L’autre partie pose la question de savoir quelles valeur s s’expriment 
dans la technologie ? Quand on regarde le problème sous l’angle de 
l’impact, on reste dans les conséquences : la technologie est une donnée 
intangible. Or, la technologie ne nous est pas arrivée dessus par hasard 
! C’est nous qui y injectons des valeurs. Si on veut comprendre les 
changements en cours, il faut prendre en compte les valeurs que notre 
société place dans la technologie.

  Kevin Warwick a désormais retiré la puce qu’il s’était fait implanter 
dans le corps. Quand elle l’était, l’élément saillant de son expérience 
était l’accès à l’information en continue : le contact permanent avec 
son environnement. Il a réalisé de manière concrète ce que nous faisons 
tous de manière métaphorique quand on se connecte à l’internet. Son 
expérience à pris cette métaphore à la lettre. L’une de ses expériences 
les plus marquantes a consisté à manipuler une main robotique par la 
pensée. D’abord, une main robotique qui était à côté de lui. Puis une 
main robotique qui se trouvait de l’autre côté de l’océan Atlantique. 
L’impulsion nerveuse qui la commandait étant transmise via l’internet.

  L’humain standard n’est pas équipé pour manipuler ses membres à 
distance, ni pour en manipuler 1000.

   InternetActu.net : Face aux déceptions liées à l’intelligence 
artificielle, il semble qu’on soit un peu passé de l’idée de pouvoir 
reproduire l’intelligence humaine dans une machine à celle de 
transformer notre corps et notre environnement en machines.

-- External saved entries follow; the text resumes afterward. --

/-- A good frame from below joins the Forward Buffer, or is dropped, counted and a FORWARD_OVERFLOW event with 4 frames
there. A frame with a wrong CRC, a missing stop bit or a length above 240 is counted at its port as a CRC error and a
LINK_ERROR event, and so is a frame cut short by an idle line once its start code has been received; A5h and 5Ah with an
idle line between them begin no frame. A frame takes the payload bytes its length gives, above 240 too, before it is judged;
characters that do not make one whole change nothing as a frame received (log 1). That a missing stop bit in the start code
counts is the model's reading (log 18). -/
def Obligations.FramesFromBelowAndBadFrames : Prop :=
  ∀ s : State,
    (∀ f : DeskFrame, f.payload.length ≤ 240 →
      (s.link.forward.length < 4 → exec (.downstreamFrameReceived (encodeDeskFrame f)) s =
        .next (s.setLink { s.link with forward := s.link.forward ++ [f] })) ∧
      (4 ≤ s.link.forward.length → ∃ t, exec (.downstreamFrameReceived (encodeDeskFrame f)) s = .next t ∧
        t.link = { s.link with
          counters := { s.link.counters with forwardDrops := raise s.link.counters.forwardDrops } } ∧
        (s.conditions.enables[cForwardOverflow] = true → t.conditions.latched[cForwardOverflow] = true) ∧
        s.changesOnly t ([.link] ++ announceParts))) ∧
    let counted (p : Port) (i : Instr) : Prop := ∃ t, exec i s = .next t ∧
      t.link = { s.link with counters := match p with
        | .upstream => { s.link.counters with upstreamCrc := raise s.link.counters.upstreamCrc }
        | .downstream => { s.link.counters with downstreamCrc := raise s.link.counters.downstreamCrc } } ∧
      (s.conditions.enables[cLinkError] = true → t.conditions.latched[cLinkError] = true) ∧
      s.changesOnly t ([.link] ++ announceParts)
    (∀ chars : List PortChar,
      ((∃ (f : DeskFrame) (crc : BitVec 16), f.payload.length ≤ 240 ∧ crc ≠ crc16 f.covered ∧
          chars = (0xA5#8 :: 0x5A#8 :: (f.covered ++ be16 crc)).map fun b => ⟨b, true, false⟩) ∨
        (∃ f : DeskFrame, f.payload.length ≤ 240 ∧ chars.map PortChar.byte = f.bytes ∧
          (∀ c, chars[1]? = some c → c.afterIdle = false) ∧
          ((∃ c ∈ chars, c.stop = false) ∨ ∃ c ∈ chars.drop 2, c.afterIdle = true)) ∨
        (∃ (d o k g l : Byte) (rest : List Byte), 240 < l.toNat ∧ rest.length = l.toNat + 2 ∧
          chars = (0xA5#8 :: 0x5A#8 :: d :: o :: k :: g :: l :: rest).map fun b => ⟨b, true, false⟩)) →
      counted .upstream (.upstreamFrameReceived chars) ∧ counted .downstream (.downstreamFrameReceived chars)) ∧
    (∀ (a b : PortChar) (rest : List PortChar) (p : Port), a.byte = 0xA5#8 → b.byte = 0x5A#8 → b.afterIdle = true →
      (∀ c ∈ rest, c.byte ≠ 0xA5#8) →
      exec (.upstreamFrameReceived (a :: b :: rest)) s = .next s ∧
      exec (.downstreamFrameReceived (a :: b :: rest)) s = .next s ∧
      exec (.deskRxIdleTimeout p (a :: b :: rest)) s = .next s) ∧
    (∀ (p : Port) (a b : PortChar) (rest : List PortChar), a.byte = 0xA5#8 → b.byte = 0x5A#8 → b.afterIdle = false →
      (rest.length < 5 ∨ ∃ l, rest[4]? = some l ∧ rest.length < 7 + l.byte.toNat) →
        counted p (.deskRxIdleTimeout p (a :: b :: rest)) ∧
        ((∀ c ∈ rest, c.afterIdle = false) →
          exec (.upstreamFrameReceived (a :: b :: rest)) s = .next s ∧
          exec (.downstreamFrameReceived (a :: b :: rest)) s = .next s)) ∧
    ∀ (p : Port) (f : DeskFrame) (k : Nat), f.payload.length ≤ 240 →
      (2 ≤ k → k < 9 + f.payload.length → counted p (.deskRxIdleTimeout p ((encodeDeskFrame f).take k))) ∧
      (k < 2 → exec (.deskRxIdleTimeout p ((encodeDeskFrame f).take k)) s = .next s)

/-! ### The Desk Link Unit's own requests -/

/-- IDENTIFY is answered OK with the vendor code 17, the part code 1024, the revision 1, the own node, the downstream
range or FFh FFh, the generation and the time-valid flag, as they stand when the answer is built, and changes nothing.
STATUS READ is answered OK with the flags of the conditions, ALARM as the disjunction of the latched flags, the Time
Base, the Report Queue's figures and the three counts, and changes nothing. It reads every item at one moment. Built while
a pass is in flight, that is the moment at which the pass stands at some place: each relay is as the pass makes it before
the place and as it was after it; with no change of a fault class or an image entry before the place, the Report Queue
and the conditions are those before the pass; RELAY_FAULT is live exactly while a relay counted is at fault; and where it
began clear of both, it is latched exactly while it is live and enabled. The place is the model's choice, and so is that
the pass is found complete once a command has moved the Report Queue or the conditions (log 9). A flag that fills a byte is
1 or 0 (log 12). -/
def Obligations.IdentifyAndStatusRead : Prop :=
  ∀ (s : State) (q : Request), s.Serves q →
    (q.payload = [0x01#8] →
      ∃ t, exec .identify s = .next t ∧ s.linkOtherwiseSame t ∧ s.changesOnly t [.link] ∧
        s.Answered t q 0
          ([17#8] ++ be16 1024#16 ++ [1#8, nodeByte s.link.ownNode] ++
            (match s.link.range with
              | some (a, b) => [nodeByte a, nodeByte b]
              | none => [0xFF#8, 0xFF#8]) ++
            be16 s.tables.generation ++ [if s.time.valid then 1 else 0])) ∧
    (q.payload = [0x41#8] →
      let down := (List.finRange 16).countP fun c =>
        (s.tables.active.cards[c]).enable && (s.cards[c]).state != .inService
      let failing := (List.finRange 16).countP fun c => (s.cards[c]).proving = .fail
      ∃ (t : State) (flags : List Byte) (place : Nat), exec .statusRead s = .next t ∧ s.linkOtherwiseSame t ∧
        s.BuildsAt t place ∧ s.changesOnly t [.link, .evaluator, .choices] ∧ flags.length = 6 ∧
        let m := s.momentAt place
        let atFault := (List.finRange 768).countP fun r => faultClass (s.relayAt place r).status != .normal
        (∀ n : ConditionIdx,
          (byteAt flags (n.val / 8)).getLsbD (n.val % 8) = m.conditions.live[n] ∧
          (byteAt flags (2 + n.val / 8)).getLsbD (n.val % 8) = m.conditions.latched[n] ∧
          (byteAt flags (4 + n.val / 8)).getLsbD (n.val % 8) = m.conditions.enables[n]) ∧
        (∃ alarm : Bool, (alarm = true ↔ ∃ n : ConditionIdx, m.conditions.latched[n] = true) ∧
          s.Answered t q 0
            (flags ++ [if alarm then 1 else 0] ++ be32 s.time.counter ++ [if s.time.valid then 1 else 0] ++
              be16 (BitVec.ofNat 16 m.report.records.length) ++ [if m.report.resyncNeeded then 1 else 0] ++
              be16 m.report.refused ++ [BitVec.ofNat 8 down, BitVec.ofNat 8 failing] ++
              be16 (BitVec.ofNat 16 atFault))) ∧
        (s.evaluator.pass = none ∨ 1280 ≤ place → m = s) ∧
        (∀ r : RelayIdx, m.relays[r] = s.relayAt place r) ∧
        ∀ p, s.evaluator.pass = some p →
          let faultAt (x : RelayRuntime) : Bool := faultClass x.status != .normal
          (s.asPassLeft p = false → 1280 ≤ place) ∧
          (place < 1280 →
            ((∀ r : RelayIdx, r.val < place → faultClass (p.relays[r]).status = faultClass (s.relays[r]).status) →
              (∀ i : IndicationIdx, 768 + i.val < place → p.indications[i] = s.indications[i]) →
                m.report = p.report ∧ m.conditions = p.conditions) ∧
            (p.conditions.live[cRelayFault] = (List.finRange 768).any (fun r => faultAt p.relays[r]) →
              m.conditions.live[cRelayFault] = decide (0 < atFault) ∧
              (p.conditions.live[cRelayFault] = false → p.conditions.latched[cRelayFault] = false →
                m.conditions.latched[cRelayFault] = (p.conditions.enables[cRelayFault] && decide (0 < atFault))))))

Après avoir 
travaillé plusieurs années auprès des chercheurs et visionnaires les 
plus engagés dans le sens du "post-humain", quel est votre sentiment sur 
le potentiel et les risques de ce mouvement ? S’agit-il d’un courant de 
pensée et de recherche marginaux, ou bien au contraire, d’un mouvement 
de fond ?

   Daniela Cerqui : Ces chercheurs sont en effet souvent présentés comme 
des marginaux, alors qu’ils ont au contraire, une longueur d’avance sur 
nous. Nous sommes dans une société où l’on valorise l’accès le plus 
rapide possible à l’information. Nous véhiculons tous ces valeurs, par 
l’usage quotidien de nos téléphones mobiles, de l’internet, etc.

  L’implant, n’est que le dernier pas de cet accès toujours plus 
immédiat, où l’organisme fusionne avec l’objet. Certains appellent cela 
la post-humanité ou la sur-humanité… Cela peut faire sourire, or ces 
chercheurs formulent tout haut ce que nous faisons déjà tous aujourd’hui 
avec les technologies de l’information et de la communication.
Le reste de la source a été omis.